:: Task directions ::
The reply to the records below should contain exactly the lines from the line with "dt s).out = s.out := rfl" through the line with "e s).id = s.id := rfl", and nothing besides.

:: Recorded data ::
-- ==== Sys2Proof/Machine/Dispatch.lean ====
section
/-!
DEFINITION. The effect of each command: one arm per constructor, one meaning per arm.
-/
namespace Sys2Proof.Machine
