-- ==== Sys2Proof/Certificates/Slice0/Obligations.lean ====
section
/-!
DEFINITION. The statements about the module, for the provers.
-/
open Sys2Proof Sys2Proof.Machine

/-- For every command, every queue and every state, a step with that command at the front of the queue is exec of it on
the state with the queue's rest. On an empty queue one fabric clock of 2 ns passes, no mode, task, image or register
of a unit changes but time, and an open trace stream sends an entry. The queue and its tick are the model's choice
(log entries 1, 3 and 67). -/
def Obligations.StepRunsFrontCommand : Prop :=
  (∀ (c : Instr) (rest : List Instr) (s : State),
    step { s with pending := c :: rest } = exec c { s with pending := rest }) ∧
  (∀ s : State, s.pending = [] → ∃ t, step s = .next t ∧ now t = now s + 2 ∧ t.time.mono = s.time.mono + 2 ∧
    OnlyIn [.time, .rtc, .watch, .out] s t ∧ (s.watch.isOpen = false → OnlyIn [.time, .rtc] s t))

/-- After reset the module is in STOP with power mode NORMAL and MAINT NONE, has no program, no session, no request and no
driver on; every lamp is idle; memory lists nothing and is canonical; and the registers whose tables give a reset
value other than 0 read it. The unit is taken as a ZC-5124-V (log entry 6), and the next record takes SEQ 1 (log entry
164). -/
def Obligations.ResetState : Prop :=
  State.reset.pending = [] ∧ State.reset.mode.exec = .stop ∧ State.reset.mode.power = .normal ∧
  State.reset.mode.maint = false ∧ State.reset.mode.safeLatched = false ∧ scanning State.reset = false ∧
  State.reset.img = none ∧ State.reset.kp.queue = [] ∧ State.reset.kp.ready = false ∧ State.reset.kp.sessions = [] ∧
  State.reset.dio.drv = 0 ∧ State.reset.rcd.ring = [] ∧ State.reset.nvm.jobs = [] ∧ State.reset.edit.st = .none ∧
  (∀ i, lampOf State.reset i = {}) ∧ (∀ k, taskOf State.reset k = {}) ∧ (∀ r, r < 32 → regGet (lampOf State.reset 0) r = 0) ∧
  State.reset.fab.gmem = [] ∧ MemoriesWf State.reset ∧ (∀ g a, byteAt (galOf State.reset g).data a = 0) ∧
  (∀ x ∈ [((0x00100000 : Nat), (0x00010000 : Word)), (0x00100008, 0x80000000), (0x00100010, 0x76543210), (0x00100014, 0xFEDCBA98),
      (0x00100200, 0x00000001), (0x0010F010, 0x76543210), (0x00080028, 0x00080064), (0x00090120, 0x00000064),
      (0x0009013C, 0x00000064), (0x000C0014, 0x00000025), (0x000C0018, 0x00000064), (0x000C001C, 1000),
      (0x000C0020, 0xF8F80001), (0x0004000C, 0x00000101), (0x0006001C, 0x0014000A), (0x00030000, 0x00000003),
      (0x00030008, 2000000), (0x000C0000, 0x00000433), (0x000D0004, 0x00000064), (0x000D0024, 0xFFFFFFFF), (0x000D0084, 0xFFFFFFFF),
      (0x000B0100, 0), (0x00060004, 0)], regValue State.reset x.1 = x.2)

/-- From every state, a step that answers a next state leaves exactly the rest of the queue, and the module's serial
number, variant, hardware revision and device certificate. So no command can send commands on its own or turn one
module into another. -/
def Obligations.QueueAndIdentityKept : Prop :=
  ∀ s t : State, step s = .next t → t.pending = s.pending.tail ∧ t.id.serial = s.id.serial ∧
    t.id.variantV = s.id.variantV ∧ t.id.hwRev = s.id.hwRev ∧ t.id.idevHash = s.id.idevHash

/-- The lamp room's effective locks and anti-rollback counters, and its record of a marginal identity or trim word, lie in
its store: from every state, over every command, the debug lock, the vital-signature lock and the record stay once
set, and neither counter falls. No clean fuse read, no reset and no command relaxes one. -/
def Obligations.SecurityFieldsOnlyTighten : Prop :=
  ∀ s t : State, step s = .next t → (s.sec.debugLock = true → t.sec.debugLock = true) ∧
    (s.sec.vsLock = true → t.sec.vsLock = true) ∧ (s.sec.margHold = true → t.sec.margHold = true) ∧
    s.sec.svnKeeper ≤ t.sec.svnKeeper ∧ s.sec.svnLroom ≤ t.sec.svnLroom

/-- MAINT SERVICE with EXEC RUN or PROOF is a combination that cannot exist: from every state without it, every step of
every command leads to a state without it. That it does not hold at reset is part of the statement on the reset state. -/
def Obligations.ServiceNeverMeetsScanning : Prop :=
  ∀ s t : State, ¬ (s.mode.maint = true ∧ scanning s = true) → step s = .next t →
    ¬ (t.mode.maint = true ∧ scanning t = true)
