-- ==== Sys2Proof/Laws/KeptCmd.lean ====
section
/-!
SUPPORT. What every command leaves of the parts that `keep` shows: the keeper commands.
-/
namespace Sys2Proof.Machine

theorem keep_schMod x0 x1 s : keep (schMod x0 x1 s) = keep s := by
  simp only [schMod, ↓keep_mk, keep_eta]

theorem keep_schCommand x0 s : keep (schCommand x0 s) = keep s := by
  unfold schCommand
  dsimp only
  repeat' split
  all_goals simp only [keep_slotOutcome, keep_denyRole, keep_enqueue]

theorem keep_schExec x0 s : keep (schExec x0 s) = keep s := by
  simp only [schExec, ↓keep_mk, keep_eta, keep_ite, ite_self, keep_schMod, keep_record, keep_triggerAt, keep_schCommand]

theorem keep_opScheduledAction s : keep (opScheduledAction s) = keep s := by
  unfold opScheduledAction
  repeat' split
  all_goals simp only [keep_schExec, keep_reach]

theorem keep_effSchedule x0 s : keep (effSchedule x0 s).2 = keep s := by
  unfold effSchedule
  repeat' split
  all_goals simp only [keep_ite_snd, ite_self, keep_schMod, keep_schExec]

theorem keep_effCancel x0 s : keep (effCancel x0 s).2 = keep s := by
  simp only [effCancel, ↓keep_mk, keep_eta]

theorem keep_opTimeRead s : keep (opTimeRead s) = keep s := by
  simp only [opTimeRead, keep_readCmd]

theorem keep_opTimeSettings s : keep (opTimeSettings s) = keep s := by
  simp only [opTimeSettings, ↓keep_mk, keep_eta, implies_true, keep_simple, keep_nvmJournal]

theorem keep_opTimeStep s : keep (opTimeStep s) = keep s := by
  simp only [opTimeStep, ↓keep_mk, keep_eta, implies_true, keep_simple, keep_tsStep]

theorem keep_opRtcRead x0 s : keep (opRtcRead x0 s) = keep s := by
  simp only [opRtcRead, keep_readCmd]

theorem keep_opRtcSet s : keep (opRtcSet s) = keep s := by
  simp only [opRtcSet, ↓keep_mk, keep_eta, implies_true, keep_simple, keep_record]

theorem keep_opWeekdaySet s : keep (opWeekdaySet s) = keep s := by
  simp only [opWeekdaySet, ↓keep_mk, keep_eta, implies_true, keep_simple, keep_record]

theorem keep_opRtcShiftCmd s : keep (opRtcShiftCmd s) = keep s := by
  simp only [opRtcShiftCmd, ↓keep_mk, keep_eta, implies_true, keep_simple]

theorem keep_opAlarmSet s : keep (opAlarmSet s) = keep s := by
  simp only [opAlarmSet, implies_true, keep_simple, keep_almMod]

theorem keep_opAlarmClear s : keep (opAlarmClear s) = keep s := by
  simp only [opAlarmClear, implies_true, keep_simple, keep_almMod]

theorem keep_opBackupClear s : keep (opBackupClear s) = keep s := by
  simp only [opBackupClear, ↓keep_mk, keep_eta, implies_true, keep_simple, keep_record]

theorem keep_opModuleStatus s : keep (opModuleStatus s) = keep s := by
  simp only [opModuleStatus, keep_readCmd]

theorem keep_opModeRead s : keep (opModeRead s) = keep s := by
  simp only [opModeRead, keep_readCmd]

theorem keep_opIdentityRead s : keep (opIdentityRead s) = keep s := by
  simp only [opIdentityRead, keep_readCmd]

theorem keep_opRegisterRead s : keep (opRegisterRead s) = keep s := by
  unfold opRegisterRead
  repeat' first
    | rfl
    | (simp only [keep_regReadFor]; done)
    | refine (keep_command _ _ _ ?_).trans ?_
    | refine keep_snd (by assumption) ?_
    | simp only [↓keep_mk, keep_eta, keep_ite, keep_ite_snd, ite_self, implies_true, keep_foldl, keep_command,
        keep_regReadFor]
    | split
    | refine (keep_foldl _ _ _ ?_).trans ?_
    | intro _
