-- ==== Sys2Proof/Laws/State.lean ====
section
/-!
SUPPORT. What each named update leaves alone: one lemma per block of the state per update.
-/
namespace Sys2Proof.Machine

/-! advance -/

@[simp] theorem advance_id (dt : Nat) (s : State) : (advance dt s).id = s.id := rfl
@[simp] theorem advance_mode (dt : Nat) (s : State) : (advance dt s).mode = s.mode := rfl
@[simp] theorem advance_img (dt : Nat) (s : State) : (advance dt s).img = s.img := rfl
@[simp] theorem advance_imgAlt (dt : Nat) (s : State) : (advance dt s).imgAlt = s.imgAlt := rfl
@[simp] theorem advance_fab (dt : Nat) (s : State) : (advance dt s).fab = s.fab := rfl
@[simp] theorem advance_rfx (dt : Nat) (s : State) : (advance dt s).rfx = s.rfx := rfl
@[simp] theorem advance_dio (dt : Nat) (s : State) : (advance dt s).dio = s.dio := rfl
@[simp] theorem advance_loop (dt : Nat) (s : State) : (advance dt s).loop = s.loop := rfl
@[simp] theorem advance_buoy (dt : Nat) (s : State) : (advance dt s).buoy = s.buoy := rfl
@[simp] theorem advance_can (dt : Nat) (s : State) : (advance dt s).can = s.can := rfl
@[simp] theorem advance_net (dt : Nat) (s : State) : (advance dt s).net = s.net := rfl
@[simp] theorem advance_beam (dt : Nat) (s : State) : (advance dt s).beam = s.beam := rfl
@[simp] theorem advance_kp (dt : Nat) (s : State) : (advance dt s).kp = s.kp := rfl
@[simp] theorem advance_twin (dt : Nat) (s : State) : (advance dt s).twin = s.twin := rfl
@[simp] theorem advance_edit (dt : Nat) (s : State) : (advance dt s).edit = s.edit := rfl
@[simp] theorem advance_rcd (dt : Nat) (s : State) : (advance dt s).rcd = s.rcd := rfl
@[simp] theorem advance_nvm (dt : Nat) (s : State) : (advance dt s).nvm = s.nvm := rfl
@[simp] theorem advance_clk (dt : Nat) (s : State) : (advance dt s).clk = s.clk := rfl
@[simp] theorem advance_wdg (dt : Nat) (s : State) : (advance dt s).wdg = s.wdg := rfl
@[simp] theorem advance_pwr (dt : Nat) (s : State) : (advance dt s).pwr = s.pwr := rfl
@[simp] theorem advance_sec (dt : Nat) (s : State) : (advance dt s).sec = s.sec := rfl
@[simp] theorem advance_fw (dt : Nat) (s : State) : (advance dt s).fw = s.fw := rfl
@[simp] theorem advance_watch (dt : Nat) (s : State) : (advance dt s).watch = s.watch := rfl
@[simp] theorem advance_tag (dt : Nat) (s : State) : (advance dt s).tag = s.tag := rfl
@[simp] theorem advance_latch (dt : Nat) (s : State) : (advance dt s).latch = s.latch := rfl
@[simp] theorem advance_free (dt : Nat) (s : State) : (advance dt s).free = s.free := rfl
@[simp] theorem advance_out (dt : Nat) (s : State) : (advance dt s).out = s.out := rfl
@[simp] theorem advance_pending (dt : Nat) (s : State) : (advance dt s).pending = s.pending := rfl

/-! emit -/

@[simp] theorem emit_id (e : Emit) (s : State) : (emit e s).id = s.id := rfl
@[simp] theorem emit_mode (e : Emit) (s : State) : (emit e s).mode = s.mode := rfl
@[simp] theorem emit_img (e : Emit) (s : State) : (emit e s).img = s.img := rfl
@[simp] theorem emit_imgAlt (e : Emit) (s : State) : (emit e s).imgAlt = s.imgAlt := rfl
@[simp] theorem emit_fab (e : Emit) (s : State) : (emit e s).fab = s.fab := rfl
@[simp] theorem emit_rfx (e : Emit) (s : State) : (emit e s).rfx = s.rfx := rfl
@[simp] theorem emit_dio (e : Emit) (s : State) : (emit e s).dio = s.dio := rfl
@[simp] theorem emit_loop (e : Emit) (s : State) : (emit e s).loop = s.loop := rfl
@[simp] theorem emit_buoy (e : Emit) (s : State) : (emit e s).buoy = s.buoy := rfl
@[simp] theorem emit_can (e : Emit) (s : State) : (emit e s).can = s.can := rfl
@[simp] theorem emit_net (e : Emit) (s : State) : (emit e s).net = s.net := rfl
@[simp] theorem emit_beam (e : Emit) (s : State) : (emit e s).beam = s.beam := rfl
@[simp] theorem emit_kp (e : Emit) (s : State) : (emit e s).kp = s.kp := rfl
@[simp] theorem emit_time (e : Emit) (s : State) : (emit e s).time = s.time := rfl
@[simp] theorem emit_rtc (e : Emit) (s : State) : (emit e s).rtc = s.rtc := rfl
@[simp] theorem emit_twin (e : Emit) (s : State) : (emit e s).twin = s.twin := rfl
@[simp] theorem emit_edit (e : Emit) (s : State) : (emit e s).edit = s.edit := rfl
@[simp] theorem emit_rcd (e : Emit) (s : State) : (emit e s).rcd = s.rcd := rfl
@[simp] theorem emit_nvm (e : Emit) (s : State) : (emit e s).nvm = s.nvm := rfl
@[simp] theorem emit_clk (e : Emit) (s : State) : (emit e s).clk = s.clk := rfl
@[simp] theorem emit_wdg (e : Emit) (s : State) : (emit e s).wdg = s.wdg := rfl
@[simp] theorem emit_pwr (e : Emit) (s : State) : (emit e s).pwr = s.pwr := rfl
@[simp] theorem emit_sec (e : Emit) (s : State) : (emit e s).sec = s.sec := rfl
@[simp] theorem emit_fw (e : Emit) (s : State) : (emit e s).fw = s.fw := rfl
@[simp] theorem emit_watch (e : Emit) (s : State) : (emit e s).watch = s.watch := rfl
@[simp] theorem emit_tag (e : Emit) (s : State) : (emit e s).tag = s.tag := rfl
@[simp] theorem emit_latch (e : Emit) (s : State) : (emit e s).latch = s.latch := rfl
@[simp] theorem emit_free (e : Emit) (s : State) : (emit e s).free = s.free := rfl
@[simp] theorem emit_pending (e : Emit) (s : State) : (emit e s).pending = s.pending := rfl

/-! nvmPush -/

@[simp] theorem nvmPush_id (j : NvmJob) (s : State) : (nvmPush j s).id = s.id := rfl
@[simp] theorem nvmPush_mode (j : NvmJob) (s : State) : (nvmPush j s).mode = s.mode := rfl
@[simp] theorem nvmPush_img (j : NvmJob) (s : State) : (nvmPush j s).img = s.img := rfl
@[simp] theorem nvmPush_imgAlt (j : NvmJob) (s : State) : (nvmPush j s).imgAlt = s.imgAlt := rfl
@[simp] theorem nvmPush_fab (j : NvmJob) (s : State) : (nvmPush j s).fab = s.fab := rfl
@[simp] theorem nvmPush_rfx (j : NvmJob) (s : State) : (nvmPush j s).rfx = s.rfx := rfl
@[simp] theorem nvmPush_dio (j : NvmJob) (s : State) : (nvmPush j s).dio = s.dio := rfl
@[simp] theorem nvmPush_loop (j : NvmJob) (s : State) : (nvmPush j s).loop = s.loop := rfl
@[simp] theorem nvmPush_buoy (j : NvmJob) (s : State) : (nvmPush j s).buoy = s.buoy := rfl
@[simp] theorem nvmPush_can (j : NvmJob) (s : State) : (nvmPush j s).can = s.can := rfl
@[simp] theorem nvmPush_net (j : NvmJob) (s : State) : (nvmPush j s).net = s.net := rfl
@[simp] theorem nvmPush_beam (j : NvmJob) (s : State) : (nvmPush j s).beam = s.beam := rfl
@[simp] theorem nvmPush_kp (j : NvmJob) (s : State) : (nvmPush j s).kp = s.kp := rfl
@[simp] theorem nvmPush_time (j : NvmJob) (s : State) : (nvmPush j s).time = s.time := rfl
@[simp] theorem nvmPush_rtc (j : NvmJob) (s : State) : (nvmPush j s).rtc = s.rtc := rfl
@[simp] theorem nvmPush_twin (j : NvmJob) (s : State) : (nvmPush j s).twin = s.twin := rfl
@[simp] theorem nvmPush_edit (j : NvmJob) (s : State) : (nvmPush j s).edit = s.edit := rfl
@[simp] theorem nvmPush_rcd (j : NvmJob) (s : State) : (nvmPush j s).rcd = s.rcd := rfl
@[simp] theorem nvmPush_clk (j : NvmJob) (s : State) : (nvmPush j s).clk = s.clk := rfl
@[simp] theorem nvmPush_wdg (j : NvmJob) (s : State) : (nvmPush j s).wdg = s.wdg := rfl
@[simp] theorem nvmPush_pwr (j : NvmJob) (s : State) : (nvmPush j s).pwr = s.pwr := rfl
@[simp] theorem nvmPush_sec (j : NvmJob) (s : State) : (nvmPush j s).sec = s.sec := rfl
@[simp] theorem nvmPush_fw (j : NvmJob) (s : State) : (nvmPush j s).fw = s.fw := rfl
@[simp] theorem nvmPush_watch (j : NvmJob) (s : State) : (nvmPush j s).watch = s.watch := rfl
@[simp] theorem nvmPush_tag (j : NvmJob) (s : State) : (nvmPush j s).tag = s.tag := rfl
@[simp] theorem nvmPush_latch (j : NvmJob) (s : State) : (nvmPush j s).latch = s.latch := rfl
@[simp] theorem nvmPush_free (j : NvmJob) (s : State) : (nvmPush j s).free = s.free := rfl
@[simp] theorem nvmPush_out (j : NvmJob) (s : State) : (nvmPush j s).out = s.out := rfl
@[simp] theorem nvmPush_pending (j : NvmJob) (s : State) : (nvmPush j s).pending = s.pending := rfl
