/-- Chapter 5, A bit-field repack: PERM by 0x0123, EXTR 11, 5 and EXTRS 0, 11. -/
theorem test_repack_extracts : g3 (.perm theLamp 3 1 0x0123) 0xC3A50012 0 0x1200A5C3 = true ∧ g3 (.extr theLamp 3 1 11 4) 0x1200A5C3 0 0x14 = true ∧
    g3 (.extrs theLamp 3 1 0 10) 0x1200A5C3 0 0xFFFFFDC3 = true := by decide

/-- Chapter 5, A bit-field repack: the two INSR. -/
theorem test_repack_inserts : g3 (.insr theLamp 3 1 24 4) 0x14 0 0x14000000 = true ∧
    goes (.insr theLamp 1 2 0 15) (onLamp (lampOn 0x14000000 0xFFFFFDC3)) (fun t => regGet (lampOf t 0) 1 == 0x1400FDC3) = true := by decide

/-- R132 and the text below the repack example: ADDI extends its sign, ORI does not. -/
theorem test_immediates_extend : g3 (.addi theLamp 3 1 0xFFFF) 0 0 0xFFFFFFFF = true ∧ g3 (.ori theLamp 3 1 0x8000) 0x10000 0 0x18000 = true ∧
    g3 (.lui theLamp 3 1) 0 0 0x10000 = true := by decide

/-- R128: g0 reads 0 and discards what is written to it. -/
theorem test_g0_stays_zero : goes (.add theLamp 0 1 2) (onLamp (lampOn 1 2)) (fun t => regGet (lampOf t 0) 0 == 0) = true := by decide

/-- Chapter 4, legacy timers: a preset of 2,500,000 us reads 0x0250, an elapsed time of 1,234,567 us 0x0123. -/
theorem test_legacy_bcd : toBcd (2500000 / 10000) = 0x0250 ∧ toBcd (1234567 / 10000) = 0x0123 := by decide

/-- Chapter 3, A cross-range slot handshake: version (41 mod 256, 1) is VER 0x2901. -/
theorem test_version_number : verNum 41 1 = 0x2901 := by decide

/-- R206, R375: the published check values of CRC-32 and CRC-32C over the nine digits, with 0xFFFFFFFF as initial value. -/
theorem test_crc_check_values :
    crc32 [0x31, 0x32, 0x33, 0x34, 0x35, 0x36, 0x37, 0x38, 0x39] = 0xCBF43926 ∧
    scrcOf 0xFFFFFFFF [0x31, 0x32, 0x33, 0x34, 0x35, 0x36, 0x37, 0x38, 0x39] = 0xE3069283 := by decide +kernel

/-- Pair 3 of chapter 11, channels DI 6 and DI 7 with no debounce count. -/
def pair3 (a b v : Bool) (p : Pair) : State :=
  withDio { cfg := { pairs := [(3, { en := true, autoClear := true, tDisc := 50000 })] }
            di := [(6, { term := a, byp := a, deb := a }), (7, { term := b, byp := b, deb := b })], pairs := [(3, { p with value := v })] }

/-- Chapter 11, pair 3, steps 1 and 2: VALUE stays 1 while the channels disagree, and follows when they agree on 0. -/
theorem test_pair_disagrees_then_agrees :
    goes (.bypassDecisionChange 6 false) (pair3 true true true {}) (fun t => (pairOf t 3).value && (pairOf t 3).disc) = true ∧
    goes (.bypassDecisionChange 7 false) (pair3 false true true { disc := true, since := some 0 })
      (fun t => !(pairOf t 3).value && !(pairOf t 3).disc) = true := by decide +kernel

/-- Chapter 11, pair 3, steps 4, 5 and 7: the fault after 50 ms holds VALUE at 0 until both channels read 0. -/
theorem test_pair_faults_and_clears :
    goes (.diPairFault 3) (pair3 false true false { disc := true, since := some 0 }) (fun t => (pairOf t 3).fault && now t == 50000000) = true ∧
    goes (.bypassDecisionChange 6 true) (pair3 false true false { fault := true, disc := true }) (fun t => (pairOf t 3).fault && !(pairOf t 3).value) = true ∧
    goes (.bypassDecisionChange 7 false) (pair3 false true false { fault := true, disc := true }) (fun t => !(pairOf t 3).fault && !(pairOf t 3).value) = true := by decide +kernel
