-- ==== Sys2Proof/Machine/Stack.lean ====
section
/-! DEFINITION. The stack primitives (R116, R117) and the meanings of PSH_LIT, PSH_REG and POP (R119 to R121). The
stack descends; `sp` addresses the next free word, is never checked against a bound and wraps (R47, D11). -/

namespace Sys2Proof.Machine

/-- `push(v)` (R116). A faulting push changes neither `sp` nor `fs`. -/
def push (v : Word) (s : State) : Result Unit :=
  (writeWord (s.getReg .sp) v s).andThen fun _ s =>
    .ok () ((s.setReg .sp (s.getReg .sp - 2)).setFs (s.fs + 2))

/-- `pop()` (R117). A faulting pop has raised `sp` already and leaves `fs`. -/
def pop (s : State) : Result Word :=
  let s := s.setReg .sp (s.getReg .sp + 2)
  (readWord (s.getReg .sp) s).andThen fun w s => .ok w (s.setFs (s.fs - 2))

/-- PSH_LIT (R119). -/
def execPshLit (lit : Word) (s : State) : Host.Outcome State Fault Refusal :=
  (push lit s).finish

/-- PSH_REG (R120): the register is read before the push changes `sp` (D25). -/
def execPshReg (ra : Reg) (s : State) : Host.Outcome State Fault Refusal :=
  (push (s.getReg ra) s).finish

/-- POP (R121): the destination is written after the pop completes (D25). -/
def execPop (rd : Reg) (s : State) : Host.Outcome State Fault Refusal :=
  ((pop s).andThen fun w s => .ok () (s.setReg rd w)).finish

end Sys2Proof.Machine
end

:: Response box ::
@[simp] theorem advance_out (dt : Nat) (s : State) : (advance dt s).out = s.out := rfl
@[simp] theorem advance_pending (dt : Nat) (s : State) : (advance dt s).pending = s.pending := rfl

/-! emit -/

@[simp] theorem emit_id (e : Emit) (s : State) : (emit e s).id = s.id := rfl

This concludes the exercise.